TASK OBJECTIVE: Report every line of the records that includes the word "some".

··· EXTRACTED RECORDS

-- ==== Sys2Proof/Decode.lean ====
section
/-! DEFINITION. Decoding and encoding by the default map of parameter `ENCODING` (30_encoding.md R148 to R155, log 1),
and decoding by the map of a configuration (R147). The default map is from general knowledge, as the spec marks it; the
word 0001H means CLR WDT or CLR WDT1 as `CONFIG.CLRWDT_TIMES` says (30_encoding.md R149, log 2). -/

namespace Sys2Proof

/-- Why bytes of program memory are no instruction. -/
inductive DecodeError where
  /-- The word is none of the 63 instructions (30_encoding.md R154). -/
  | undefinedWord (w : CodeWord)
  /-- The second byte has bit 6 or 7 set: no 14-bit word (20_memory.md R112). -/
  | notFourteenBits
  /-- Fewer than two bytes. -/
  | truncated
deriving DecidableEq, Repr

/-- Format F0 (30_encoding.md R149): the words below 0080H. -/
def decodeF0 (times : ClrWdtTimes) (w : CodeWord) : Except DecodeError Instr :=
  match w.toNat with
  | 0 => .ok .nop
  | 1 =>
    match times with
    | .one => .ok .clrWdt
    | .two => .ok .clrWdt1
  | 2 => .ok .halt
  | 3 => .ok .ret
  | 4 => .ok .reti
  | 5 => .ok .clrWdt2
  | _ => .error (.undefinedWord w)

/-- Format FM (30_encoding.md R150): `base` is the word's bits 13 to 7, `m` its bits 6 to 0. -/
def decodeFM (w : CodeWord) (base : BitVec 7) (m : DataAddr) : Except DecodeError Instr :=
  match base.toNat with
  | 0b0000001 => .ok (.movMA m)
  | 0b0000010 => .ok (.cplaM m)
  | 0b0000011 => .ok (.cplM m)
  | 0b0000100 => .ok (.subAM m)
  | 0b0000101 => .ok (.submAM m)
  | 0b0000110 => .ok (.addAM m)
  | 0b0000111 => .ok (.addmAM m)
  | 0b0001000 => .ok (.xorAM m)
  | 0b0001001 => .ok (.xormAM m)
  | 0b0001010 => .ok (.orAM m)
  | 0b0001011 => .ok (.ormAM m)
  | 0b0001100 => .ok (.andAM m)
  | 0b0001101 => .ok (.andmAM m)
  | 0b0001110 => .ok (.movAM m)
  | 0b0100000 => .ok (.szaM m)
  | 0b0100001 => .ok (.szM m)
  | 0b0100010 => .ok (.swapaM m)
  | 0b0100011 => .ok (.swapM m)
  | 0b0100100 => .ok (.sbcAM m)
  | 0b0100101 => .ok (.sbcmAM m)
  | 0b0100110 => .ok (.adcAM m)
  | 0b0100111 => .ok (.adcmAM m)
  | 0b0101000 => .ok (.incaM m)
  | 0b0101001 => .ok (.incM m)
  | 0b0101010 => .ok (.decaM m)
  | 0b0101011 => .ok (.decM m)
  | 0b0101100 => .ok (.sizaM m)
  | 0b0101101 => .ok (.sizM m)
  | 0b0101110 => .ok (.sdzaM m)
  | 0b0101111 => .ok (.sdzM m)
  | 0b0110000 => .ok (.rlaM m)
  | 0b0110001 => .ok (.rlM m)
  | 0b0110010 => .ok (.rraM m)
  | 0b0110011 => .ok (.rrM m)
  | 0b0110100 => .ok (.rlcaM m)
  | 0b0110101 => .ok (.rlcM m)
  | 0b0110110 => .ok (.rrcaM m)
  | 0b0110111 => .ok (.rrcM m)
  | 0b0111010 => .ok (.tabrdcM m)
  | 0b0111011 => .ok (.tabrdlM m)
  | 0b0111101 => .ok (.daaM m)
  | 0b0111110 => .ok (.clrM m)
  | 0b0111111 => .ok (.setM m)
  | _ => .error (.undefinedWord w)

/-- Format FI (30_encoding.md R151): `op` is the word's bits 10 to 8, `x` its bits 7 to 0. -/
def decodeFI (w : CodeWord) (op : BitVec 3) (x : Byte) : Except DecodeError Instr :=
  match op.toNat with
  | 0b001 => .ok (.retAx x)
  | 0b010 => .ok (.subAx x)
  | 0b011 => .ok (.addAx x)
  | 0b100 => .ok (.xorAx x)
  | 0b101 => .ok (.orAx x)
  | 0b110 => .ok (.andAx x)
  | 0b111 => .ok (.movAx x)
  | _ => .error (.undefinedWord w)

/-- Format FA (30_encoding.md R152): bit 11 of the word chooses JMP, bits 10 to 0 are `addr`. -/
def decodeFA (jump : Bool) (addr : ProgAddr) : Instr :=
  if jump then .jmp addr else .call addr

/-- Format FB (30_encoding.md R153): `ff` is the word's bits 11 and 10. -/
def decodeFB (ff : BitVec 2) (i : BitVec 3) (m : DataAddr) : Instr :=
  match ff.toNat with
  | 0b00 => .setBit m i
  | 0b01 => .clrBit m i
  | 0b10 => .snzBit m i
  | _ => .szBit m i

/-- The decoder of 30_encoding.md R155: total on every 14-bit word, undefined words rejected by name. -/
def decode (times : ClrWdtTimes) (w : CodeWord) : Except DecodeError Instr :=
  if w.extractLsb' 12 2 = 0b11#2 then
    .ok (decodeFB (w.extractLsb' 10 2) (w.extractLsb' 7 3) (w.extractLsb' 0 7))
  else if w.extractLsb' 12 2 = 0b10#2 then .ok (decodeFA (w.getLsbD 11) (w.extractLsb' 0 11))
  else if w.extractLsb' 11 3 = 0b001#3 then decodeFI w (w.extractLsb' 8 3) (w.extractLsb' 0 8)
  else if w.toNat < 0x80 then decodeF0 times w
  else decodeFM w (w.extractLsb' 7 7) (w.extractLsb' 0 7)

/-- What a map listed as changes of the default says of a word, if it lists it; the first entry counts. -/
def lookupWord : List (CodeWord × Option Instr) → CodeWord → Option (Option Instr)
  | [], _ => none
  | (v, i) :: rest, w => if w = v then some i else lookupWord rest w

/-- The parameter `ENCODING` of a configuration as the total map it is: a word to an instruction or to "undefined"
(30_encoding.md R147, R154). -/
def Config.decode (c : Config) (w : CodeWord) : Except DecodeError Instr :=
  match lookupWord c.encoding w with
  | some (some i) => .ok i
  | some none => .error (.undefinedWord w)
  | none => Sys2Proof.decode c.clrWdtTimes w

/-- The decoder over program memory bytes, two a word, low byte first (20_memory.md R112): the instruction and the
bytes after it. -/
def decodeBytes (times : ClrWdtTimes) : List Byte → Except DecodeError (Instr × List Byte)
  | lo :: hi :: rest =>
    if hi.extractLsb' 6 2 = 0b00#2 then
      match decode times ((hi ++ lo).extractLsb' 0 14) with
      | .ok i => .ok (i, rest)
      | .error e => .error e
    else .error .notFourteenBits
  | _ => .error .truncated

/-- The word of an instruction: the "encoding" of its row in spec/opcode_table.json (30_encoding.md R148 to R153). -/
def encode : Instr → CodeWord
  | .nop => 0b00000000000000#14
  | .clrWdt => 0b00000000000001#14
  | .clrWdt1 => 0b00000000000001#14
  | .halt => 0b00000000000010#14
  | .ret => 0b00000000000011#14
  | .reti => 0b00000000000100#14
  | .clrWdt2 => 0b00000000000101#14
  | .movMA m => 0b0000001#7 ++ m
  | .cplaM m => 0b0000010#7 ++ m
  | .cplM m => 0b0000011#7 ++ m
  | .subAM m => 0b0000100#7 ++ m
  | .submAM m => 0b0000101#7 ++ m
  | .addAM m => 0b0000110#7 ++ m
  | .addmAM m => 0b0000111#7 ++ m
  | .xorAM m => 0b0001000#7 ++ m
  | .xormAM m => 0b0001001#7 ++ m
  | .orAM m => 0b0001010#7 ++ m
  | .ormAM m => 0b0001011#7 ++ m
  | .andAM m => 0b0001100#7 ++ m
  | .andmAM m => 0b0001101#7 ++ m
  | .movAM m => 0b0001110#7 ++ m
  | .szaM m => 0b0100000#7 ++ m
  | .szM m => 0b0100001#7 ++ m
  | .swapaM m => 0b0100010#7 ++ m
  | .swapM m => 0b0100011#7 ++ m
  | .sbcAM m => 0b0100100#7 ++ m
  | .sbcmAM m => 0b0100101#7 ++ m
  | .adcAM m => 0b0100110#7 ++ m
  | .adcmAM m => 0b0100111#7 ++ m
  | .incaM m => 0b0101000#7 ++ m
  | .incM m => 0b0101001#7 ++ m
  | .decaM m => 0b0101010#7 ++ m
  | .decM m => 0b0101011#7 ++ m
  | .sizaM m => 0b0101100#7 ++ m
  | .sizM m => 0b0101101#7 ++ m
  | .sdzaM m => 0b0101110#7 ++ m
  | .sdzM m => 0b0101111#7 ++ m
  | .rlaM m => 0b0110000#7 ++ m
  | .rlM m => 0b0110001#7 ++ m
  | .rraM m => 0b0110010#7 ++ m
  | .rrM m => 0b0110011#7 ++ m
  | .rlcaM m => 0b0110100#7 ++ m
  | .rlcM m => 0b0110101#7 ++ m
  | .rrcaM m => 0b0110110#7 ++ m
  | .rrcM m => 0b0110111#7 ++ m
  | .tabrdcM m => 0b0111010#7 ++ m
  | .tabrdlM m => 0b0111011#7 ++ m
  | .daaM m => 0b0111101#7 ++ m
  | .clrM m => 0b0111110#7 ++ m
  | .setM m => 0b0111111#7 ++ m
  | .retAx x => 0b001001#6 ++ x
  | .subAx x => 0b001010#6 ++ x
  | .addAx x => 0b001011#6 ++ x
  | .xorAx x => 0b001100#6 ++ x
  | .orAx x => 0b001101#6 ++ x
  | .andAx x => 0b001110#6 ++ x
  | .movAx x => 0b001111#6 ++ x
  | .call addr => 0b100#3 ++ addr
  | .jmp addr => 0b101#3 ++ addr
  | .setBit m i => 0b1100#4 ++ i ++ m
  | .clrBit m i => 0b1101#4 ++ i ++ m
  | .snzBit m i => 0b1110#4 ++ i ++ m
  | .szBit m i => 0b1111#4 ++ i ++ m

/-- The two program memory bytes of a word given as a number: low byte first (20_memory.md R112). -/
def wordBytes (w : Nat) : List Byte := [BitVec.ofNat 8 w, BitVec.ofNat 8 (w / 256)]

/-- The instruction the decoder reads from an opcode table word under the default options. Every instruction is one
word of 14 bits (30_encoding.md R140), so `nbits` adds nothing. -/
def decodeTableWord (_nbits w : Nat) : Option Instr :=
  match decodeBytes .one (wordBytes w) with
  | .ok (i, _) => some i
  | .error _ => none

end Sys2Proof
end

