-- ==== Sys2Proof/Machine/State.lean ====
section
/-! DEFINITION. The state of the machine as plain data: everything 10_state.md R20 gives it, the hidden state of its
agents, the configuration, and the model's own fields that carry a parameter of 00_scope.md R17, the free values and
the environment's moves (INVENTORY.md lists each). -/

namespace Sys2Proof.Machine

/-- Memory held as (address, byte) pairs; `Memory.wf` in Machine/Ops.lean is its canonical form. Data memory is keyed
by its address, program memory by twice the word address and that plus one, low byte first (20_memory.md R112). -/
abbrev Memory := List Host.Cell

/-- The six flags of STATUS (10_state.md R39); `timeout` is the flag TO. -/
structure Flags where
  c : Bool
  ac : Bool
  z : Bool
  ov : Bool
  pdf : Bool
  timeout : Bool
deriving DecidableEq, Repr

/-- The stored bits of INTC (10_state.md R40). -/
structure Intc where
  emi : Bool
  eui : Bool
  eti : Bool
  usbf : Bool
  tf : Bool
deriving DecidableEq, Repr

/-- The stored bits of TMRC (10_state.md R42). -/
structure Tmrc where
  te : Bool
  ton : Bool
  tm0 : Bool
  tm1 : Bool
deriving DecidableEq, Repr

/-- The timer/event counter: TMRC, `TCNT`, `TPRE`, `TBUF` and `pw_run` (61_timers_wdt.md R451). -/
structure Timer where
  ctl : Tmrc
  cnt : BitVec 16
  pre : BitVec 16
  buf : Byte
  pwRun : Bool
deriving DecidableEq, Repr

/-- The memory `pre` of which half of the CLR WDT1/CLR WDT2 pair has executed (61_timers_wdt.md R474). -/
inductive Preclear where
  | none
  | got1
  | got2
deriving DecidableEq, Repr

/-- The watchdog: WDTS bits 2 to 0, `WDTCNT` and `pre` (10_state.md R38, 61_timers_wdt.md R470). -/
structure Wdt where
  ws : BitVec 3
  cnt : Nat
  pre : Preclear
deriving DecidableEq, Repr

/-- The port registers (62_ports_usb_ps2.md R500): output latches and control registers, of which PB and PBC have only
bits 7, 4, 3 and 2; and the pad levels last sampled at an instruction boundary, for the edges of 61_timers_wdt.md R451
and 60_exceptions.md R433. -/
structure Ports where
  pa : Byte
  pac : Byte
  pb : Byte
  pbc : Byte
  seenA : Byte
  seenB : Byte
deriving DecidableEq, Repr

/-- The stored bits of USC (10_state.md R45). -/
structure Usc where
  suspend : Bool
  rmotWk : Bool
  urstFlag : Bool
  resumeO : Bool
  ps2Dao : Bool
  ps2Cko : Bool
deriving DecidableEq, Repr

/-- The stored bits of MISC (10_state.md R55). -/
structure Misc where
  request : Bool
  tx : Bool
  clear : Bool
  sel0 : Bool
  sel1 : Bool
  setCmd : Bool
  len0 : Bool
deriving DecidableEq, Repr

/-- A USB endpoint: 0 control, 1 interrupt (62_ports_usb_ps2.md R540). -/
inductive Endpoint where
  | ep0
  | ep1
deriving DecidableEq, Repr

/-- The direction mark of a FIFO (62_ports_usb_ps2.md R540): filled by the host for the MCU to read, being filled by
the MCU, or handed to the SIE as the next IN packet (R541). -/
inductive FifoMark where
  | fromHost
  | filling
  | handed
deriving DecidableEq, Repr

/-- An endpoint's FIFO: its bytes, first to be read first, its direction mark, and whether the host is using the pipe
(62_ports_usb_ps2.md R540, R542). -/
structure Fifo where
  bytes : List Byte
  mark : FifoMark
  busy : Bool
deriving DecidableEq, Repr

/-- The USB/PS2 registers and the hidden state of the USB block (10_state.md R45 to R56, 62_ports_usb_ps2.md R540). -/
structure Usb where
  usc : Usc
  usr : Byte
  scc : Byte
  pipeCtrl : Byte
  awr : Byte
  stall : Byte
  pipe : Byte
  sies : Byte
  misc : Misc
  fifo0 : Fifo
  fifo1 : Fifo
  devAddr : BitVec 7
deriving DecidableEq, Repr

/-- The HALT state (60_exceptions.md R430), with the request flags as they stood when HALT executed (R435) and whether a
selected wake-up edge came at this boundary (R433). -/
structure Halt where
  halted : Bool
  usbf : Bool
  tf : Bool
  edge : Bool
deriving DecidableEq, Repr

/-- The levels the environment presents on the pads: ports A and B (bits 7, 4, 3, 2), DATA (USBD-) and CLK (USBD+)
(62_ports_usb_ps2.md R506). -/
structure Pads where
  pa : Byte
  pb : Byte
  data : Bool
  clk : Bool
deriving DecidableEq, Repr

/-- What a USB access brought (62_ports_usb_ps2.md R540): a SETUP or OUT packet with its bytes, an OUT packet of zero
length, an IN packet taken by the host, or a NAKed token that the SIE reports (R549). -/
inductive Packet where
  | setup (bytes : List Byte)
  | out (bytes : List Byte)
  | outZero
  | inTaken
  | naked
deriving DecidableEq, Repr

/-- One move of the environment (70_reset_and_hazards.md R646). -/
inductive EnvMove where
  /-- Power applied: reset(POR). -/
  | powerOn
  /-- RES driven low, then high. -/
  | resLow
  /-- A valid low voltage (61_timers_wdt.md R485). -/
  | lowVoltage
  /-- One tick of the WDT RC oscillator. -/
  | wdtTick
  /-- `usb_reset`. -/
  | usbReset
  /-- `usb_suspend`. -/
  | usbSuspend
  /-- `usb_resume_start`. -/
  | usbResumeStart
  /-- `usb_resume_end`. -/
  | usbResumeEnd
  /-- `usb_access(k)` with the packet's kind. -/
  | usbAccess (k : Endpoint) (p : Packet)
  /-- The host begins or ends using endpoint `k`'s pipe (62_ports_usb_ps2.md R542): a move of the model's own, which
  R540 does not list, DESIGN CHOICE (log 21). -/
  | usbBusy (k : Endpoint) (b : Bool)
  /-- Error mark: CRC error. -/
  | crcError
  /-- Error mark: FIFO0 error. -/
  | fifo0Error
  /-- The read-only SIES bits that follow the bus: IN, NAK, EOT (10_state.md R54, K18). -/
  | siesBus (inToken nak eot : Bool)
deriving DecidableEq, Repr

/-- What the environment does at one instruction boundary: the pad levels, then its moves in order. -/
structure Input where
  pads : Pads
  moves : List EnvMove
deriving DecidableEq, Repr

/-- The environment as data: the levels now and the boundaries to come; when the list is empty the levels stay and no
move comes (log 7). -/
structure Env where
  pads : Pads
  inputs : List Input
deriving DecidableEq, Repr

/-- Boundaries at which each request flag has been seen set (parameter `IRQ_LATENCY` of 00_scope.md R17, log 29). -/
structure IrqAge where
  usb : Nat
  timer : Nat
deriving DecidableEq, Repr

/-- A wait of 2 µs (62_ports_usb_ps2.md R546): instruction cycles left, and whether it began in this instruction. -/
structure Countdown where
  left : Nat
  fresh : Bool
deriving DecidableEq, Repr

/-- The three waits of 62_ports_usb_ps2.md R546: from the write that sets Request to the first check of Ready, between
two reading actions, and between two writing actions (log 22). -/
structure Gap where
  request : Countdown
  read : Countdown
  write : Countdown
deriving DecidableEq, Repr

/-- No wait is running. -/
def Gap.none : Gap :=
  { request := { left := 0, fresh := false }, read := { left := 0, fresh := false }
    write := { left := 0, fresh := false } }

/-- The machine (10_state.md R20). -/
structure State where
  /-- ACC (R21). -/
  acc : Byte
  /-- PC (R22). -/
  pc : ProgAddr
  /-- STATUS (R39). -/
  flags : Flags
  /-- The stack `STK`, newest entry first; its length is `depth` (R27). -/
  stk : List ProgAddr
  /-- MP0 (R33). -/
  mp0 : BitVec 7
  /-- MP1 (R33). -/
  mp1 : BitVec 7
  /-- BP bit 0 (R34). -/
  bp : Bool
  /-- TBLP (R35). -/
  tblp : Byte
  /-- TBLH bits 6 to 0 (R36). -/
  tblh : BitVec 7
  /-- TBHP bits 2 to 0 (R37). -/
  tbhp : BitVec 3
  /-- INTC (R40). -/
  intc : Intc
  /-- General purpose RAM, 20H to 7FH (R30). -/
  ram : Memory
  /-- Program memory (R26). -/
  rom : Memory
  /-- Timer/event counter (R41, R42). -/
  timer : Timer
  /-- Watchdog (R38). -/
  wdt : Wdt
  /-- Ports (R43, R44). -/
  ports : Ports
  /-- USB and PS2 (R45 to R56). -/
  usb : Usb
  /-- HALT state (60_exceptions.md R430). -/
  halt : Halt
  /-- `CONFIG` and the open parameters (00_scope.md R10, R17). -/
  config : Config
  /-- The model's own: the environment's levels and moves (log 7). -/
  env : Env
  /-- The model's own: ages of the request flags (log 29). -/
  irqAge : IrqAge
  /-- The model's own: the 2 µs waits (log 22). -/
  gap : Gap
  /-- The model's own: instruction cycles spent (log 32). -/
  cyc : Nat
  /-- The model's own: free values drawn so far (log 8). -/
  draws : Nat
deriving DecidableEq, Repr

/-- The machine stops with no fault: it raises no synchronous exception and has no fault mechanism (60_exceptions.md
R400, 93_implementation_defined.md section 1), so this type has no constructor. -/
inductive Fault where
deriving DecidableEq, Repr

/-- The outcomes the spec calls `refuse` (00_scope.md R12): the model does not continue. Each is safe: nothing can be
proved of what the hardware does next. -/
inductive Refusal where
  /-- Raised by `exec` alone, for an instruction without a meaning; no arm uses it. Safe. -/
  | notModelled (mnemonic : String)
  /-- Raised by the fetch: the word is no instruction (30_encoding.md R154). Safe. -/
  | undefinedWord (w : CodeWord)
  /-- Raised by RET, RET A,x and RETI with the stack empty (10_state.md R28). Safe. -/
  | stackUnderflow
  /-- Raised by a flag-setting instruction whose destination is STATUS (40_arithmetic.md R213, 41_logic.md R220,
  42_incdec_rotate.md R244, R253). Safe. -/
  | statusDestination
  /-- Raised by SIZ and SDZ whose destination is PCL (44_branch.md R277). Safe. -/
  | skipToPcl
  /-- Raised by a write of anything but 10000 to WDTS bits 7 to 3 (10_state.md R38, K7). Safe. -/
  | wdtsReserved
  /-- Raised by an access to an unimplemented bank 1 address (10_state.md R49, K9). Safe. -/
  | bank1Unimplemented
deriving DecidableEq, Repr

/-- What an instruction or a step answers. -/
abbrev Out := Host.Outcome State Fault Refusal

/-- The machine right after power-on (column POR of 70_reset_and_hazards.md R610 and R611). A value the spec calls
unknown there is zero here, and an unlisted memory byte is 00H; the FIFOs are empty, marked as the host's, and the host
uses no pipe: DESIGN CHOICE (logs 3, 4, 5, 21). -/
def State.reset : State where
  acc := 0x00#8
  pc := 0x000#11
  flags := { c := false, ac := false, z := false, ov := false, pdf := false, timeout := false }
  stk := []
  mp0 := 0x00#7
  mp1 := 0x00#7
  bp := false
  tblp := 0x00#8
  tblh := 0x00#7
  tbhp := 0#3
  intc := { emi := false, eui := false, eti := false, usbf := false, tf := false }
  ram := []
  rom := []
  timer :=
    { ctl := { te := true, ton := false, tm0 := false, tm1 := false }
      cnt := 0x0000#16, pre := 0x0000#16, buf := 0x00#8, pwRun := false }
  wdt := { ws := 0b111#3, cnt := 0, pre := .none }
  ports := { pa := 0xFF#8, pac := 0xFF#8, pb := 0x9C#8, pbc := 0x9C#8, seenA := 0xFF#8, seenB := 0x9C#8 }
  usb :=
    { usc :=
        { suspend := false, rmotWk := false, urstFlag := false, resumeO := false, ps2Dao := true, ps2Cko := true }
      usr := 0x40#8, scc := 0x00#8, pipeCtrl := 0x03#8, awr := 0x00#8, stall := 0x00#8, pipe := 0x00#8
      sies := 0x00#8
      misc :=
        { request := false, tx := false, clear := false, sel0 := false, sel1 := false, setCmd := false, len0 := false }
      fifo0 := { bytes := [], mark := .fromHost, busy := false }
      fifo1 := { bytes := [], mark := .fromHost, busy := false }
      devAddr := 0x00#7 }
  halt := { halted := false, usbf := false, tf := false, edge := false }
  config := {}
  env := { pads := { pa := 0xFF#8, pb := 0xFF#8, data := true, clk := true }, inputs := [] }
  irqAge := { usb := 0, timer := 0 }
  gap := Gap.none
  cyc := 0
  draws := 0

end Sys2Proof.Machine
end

······

ANSWER SECTION:
  | (v, i) :: rest, w => if w = v then some i else lookupWord rest w
  | some (some i) => .ok i
  | some none => .error (.undefinedWord w)
  | .ok (i, _) => some i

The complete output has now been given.